## Task objective
All lines from the opening of the entries below through the line containing "with the retry" must be output exactly as they appear, with no other lines.

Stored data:
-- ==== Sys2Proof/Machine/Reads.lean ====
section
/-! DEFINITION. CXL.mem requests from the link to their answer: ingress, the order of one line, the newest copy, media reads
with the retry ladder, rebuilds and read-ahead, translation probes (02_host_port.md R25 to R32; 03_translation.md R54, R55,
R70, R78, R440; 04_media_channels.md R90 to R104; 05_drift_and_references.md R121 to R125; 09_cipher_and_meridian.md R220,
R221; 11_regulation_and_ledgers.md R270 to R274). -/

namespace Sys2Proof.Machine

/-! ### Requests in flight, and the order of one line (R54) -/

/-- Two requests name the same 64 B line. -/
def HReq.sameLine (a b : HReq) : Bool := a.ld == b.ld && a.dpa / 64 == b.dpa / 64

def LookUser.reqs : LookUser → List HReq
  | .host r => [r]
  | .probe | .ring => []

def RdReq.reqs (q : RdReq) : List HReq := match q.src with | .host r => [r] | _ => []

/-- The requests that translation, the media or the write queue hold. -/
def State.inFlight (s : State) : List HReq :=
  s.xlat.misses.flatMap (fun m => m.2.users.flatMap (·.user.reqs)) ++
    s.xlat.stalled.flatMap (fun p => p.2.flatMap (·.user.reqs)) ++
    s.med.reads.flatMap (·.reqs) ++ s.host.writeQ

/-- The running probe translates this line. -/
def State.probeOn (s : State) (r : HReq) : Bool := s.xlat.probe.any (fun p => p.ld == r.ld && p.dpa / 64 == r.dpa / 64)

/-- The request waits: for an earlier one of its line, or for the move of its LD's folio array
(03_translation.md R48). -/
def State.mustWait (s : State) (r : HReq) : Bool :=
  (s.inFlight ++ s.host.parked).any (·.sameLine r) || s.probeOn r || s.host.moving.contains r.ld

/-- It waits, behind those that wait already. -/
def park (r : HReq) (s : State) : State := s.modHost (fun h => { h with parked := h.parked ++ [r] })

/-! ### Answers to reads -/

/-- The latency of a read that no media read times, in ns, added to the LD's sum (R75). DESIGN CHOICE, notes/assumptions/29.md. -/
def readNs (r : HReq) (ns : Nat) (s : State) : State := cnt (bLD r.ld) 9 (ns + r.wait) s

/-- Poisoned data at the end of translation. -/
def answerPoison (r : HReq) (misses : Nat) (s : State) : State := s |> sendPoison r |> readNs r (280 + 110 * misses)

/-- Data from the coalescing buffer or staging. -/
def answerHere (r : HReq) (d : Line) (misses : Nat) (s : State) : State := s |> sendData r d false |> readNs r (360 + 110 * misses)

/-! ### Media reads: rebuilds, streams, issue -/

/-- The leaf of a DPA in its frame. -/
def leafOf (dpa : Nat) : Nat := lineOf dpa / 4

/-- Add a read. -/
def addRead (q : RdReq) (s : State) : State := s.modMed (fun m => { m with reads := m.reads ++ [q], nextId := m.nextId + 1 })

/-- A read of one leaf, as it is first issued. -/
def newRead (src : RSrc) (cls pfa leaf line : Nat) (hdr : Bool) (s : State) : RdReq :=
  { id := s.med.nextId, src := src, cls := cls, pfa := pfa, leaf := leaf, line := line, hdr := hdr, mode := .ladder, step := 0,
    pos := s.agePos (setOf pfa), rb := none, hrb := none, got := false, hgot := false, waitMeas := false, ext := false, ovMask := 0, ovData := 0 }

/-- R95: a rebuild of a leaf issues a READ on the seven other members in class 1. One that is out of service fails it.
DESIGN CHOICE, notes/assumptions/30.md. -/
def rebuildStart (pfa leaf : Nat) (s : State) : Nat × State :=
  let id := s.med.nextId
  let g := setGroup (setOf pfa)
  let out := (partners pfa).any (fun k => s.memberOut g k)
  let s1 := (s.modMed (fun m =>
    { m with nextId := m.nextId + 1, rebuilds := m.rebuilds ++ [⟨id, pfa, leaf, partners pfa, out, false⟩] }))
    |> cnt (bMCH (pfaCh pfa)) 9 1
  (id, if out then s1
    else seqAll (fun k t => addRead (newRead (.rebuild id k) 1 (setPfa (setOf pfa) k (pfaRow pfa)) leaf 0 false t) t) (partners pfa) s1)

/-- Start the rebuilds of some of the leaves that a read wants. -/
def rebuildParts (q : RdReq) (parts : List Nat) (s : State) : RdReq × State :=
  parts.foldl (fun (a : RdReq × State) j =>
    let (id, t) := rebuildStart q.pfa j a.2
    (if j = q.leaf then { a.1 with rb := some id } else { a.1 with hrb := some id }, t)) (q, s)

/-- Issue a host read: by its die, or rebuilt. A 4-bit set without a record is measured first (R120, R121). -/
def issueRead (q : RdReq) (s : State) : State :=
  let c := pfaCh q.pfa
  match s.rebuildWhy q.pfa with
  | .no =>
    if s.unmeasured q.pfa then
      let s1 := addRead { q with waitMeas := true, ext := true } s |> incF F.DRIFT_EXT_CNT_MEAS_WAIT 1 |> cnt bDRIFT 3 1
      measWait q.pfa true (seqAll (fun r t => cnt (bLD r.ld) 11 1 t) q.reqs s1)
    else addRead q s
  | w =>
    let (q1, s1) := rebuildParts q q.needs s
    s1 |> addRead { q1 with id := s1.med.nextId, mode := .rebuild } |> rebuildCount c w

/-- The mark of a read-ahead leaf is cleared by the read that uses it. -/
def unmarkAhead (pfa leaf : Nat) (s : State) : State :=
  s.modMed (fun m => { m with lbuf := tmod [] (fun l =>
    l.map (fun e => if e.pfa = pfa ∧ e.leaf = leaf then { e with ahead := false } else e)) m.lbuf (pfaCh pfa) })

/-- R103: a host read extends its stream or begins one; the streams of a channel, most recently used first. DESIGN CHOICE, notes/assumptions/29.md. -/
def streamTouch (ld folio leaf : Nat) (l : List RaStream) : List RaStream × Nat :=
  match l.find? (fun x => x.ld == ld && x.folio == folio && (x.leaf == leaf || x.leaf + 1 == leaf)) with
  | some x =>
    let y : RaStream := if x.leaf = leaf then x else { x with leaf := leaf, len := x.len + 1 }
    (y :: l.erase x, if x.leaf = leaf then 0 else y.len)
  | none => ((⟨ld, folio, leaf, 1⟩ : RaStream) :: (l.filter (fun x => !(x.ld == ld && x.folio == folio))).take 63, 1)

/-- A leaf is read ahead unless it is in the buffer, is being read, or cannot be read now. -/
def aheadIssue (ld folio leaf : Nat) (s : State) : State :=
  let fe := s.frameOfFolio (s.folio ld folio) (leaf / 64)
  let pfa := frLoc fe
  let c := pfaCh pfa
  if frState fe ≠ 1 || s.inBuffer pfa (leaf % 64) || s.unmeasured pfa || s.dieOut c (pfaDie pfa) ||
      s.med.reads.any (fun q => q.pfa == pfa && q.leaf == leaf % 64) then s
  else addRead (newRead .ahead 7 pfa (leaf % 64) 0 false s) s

## Answer box
-- ==== Sys2Proof/Machine/Reads.lean ====
section
/-! DEFINITION. CXL.mem requests from the link to their answer: ingress, the order of one line, the newest copy, media reads
with the retry ladder, rebuilds and read-ahead, translation probes (02_host_port.md R25 to R32; 03_translation.md R54, R55,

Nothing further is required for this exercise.